TODAY — March construction spending released at 8:30 a.m. … CFPB Director Rohit Chopra speaks at the Independent Community Bankers of America summit at 2:45 p.m.

THIS WEEK — March JOLTS data released Tuesday … Sen. Mike Rounds speaks at ICBA summit Tuesday … Assistant Treasury Secretary for Financial Institutions Graham Steele speaks at the ICBA summit Wednesday … Trade data released Wednesday … Treasury Secretary Janet Yellen speaks at a Wall Street Journal event Wednesday … Fed statement and Powell press conference Wednesday … Senate Banking hearing on overdraft fees Wednesday …

First-quarter productivity data released Thursday … Senate Banking hearing on student loan servicers Thursday … April jobs report released Friday … Fed governor Chris Waller speaks at the Hoover Institution Friday

FSB: MORE CLIMATE SCRUTINY NEEDED — Our Hannah Brenton in Brussels: “Watchdogs around the world must step up their scrutiny of the risks climate change could pose to the financial system, the Financial Stability Board warned Friday. That effort includes collecting data, running stress tests and potentially adapting existing buffers and tools designed to protect the system as a whole, according to the global standard-setting body.”

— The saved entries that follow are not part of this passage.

-- ==== Sys2Proof/Tests/Slice0.lean ====
section
/-! SUPPORT. Tests: well-formedness, decoding of words written out from the spec's encodings, the spec's worked examples one
step at a time, and a witness for each statement that has hypotheses. Expected values are the spec's. -/

namespace Sys2Proof.Tests

open Sys2Proof Sys2Proof.Machine Sys2Proof.Safety

/-! ### Well-formedness -/

/-- A poll without a submit slot carries no word (R98). -/
theorem test_wellFormed_refuses_poll_word : Instr.wellFormed (.poll false 1#16) = false := by decide
theorem test_wellFormed_accepts_poll : Instr.wellFormed (.poll false 0#16) = true := by decide
theorem test_wellFormed_accepts_poll_submit : Instr.wellFormed (.poll true 1#16) = true := by decide

/-! ### Decoding -/

/-- `001tds` with `t = 1`, `d = 0`, `s = 1` (R100). -/
theorem test_decode_fsmIdleRead : decode 0x000000000000010D = .op (.fsmIdleRead true false true) := by decide
/-- `00011s` with `s = 1` (R100). -/
theorem test_decode_fsmIdleWrite : decode 0x0000000000000107 = .op (.fsmIdleWrite true) := by decide
/-- `0000ds` with `d = 1`, `s = 0` (R162's example key). -/
theorem test_decode_fsmIdleHoldT0 : decode 0x0000000000000102 = .op (.fsmIdleHoldT0 true false) := by decide
/-- `00010s` with `s = 1` (R163's example key). -/
theorem test_decode_fsmIdleHoldD0 : decode 0x0000000000000105 = .op (.fsmIdleHoldD0 true) := by decide
/-- `011tds` with `data_in = 0x0002` (R164's example). -/
theorem test_decode_fsmReadCont : decode 0x0000000000020119 = .op (.fsmReadCont false false true 0x0002#16) := by decide
/-- `010tds` with `t = d = 1` (R165's example key). -/
theorem test_decode_fsmReadExit : decode 0x0000000000000116 = .op (.fsmReadExit true true false) := by decide
/-- `10r11s` with `r = 1` (R100). -/
theorem test_decode_fsmWriteCont : decode 0x000000000000012E = .op (.fsmWriteCont true false) := by decide
/-- `10r0ds` with `d = 1` (R167's example key). -/
theorem test_decode_fsmWriteExitT0 : decode 0x0000000000000122 = .op (.fsmWriteExitT0 false true false) := by decide
/-- `10r10s` with `r = s = 1` (R100). -/
theorem test_decode_fsmWriteExitD0 : decode 0x000000000000012D = .op (.fsmWriteExitD0 true true) := by decide
/-- `11rtds` with `t = 1` (R100). -/
theorem test_decode_fsmReserved : decode 0x0000000000000134 = .op (.fsmReserved false true false false) := by decide
/-- `QW = 11` (R101). -/
theorem test_decode_enq : decode 0x0100000000AB0203 = .op (.enq .outq 0x00AB#16) := by decide
/-- `QW = 10` (R101). -/
theorem test_decode_enqRefused : decode 0x00000000FFFF0202 = .op (.enqRefused .inq 0xFFFF#16) := by decide
/-- `QW = 0s` with `s = 1` (R101). -/
theorem test_decode_prodIdle : decode 0x0100000000000201 = .op (.prodIdle .outq true) := by decide
/-- `QW = es` with `e = 1` (R101). -/
theorem test_decode_syncR2W : decode 0x0100000000000302 = .op (.syncR2W .outq true false) := by decide
/-- `QR = 11` (R102). -/
theorem test_decode_deq : decode 0x0100000000000403 = .op (.deq .outq) := by decide
/-- `QR = 10` (R102). -/
theorem test_decode_deqEmpty : decode 0x0000000000000402 = .op (.deqEmpty .inq) := by decide
/-- `QR = 0a` (R102). -/
theorem test_decode_consIdle : decode 0x0000000000000400 = .op (.consIdle .inq false) := by decide
/-- `QR = ea` with `a = 1` (R102). -/
theorem test_decode_syncW2R : decode 0x0000000000000501 = .op (.syncW2R .inq false true) := by decide
/-- `HOST = 1p` with `p = 1` (R103). -/
theorem test_decode_submit : decode 0x000000C400000603 = .op (.submit true 0x0031#16) := by decide
/-- `HOST = s1` with `s = 1` (R103). -/
theorem test_decode_poll : decode 0x000000C400000703 = .op (.poll true 0x0031#16) := by decide
/-- `HOST = 00` (R103). -/
theorem test_decode_advanceHost : decode 0x0000000000000800 = .op (.advance .host) := by decide
/-- `STEP = 010` called by the peripheral (R206). -/
theorem test_decode_advancePeripheral : decode 0x0000000200120902 = .op (.advance (.peripheral ⟨true, false, 0x0012#16⟩)) := by decide
/-- No key (R207). -/
theorem test_decode_fillLevel : decode 0x0100000000000A00 = .op (.fillLevel .outq) := by decide
/-- `STEP = 010`, `rxf` in bit 17 of `PI` and `txe` in bit 16 (R96). -/
theorem test_decode_tickP : decode 0x0000000200210B02 = .op (.tickP ⟨true, false, 0x0021#16⟩) := by decide
/-- `STEP = 001`, `submit_valid` in bit 17 of `HI` and `poll_ready` in bit 16 (R98). -/
theorem test_decode_tickH : decode 0x000800C400000B01 = .op (.tickH ⟨true, false, 0x0031#16⟩) := by decide
/-- `STEP = 011` with draws `0100`: `d2` alone (R202). -/
theorem test_decode_tickPH : decode 0x0044000100230B03 = .op (.tickPH ⟨false, true, 0x0023#16⟩ ⟨false, true, 0#16⟩ ⟨false, true, false, false⟩) := by decide
/-- `STEP = 1ph` with `h = 1` (R104). -/
theorem test_decode_reset : decode 0x0000000000000B05 = .op (.reset false true) := by decide
/-- `STEP = 000` has no row (R104). -/
theorem test_decode_noStep : decode 0x0000000000000B00 = .noStep := by decide
/-- No port has code 13. -/
theorem test_decode_unknownPort : decode 0x0000000000000D00 = .bad .unknownPort := by decide
/-- The submit slot is not used at `HOST = 01` (R103). -/
theorem test_decode_undefinedKey : decode 0x0000000000000601 = .bad .undefinedKey := by decide
/-- A `TICK_H` takes no `PI` vector (R98). -/
theorem test_decode_reservedBits : decode 0x0000000200000B01 = .bad .reservedBits := by decide
/-- A reset of one domain alone (R313). -/
theorem test_decode_partialReset : decode 0x0000000000000C00 = .bad .partialReset := by decide
/-- Key `FSM` has six bits (R100). -/
theorem test_decode_wideKey : decode 0x0000000000000140 = .bad .undefinedKey := by decide
/-- Bare keys of opcode_table.json (log entry 4). -/
theorem test_decode_bare :
    decodeTableWord 8 0b001000 = some (.fsmIdleRead false false false) ∧
    decodeTableWord 8 0b011000 = some (.fsmReadCont false false false 0#16) ∧
    decodeTableWord 8 0b110000 = some (.fsmReserved false false false false) ∧
    decodeTableWord 8 0b00 = some (.advance .host) ∧ decodeTableWord 8 0b001 = some (.tickH ⟨false, false, 0#16⟩) ∧
    decodeTableWord 8 0b010 = some (.tickP ⟨false, false, 0#16⟩) ∧
    decodeTableWord 8 0b011 = some (.tickPH ⟨false, false, 0#16⟩ ⟨false, false, 0#16⟩ ⟨false, false, false, false⟩) := by
  decide

/-! ### One step at a time -/

/-- The next state meets `p`. -/
def ends (r : Result) (p : State → Bool) : Bool :=
  match r with
  | .next t => p t
  | .fault _ => false
  | .refused _ => false

/-- An empty queue of four entries. -/
def qEmpty : Queue 2 := Queue.reset 2

/-- The inbound queue of 95_test_vectors.md section 2.5: `0x0021`, `0x0022`, both visible to the consumer. -/
def qTwo : Queue 2 :=
  { qEmpty with
    wptrBin := 2, wptrGray := 3, rWsync1 := 3, rWsync2 := 3, mem := [(0, 0x0021), (1, 0x0022)]
    ghost := ⟨2, 0, 2, 2, 0, 0, [0x0021, 0x0022], [0x0021, 0x0022], []⟩ }

/-- Line 4 of section 2.3: four words, none visible to the consumer yet. -/
def qFull : Queue 2 :=
  { qEmpty with
    wptrBin := 4, wptrGray := 6, mem := [(0, 0x00A0), (1, 0x00A1), (2, 0x00A2), (3, 0x00A3)]
    ghost := ⟨4, 0, 0, 0, 0, 0, [0x00A0, 0x00A1, 0x00A2, 0x00A3], [0x00A0, 0x00A1, 0x00A2, 0x00A3], []⟩ }

/-- Two queues hold the same, whatever their types say. -/
def alike {a b : Nat} (q : Queue a) (r : Queue b) : Bool :=
  [q.wptrBin.toNat, q.wptrGray.toNat, q.wRsync1.toNat, q.wRsync2.toNat, q.rptrBin.toNat, q.rptrGray.toNat,
    q.rWsync1.toNat, q.rWsync2.toNat] ==
  [r.wptrBin.toNat, r.wptrGray.toNat, r.wRsync1.toNat, r.wRsync2.toNat, r.rptrBin.toNat, r.rptrGray.toNat,
    r.rWsync1.toNat, r.rWsync2.toNat] && q.mem == r.mem && q.ghost == r.ghost

/-- A state with the given controller state and queues. -/
def at2 (g : ReadGating) (fsm : BitVec 2) (inq outq : Queue 2) : State :=
  { State.resetWith ⟨2, g⟩ with blk := ⟨inq, outq, fsm⟩ }

/-- `IDLE`, `READING`, `WRITING` with nothing inbound and two words outbound. -/
def sIdle : State := at2 .gated IDLE qEmpty qTwo
def sReading : State := at2 .gated READING qEmpty qTwo
def sWriting : State := at2 .gated WRITING qEmpty qTwo

/-- R93, the table for `PW = 3`; R91 on the way back (section 2.1). -/
theorem test_gray_table : ([0, 1, 2, 3, 4, 5, 6, 7] : List (BitVec 3)).map bin2gray = [0, 1, 3, 2, 6, 7, 5, 4] := by decide
theorem test_gray_back : gray2bin (0b110 : BitVec 3) = 0b100 ∧ gray2bin (0b101 : BitVec 3) = 0b110 := by decide

/-- Section 2.1: the level wraps and the queue is full. -/
theorem test_flags_wrapped : ({ qEmpty with wptrBin := 0, wptrGray := 0, wRsync2 := 6 } : Queue 2).full = true := by decide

INFLATION RISES TO FOUR-DECADE HIGH — WSJ’s Gwynn Guilford: “Consumer prices rose 6.6% in March from a year before, up from February’s revised 6.3% increase, as measured by the Commerce Department’s personal-consumption expenditures price index, which it reported Friday. The March rise was the fastest since January 1982.

“The so-called core PCE index—which excludes volatile food and energy prices—increased 5.2% in March from a year earlier, down from a revised 5.3% in the year through February.”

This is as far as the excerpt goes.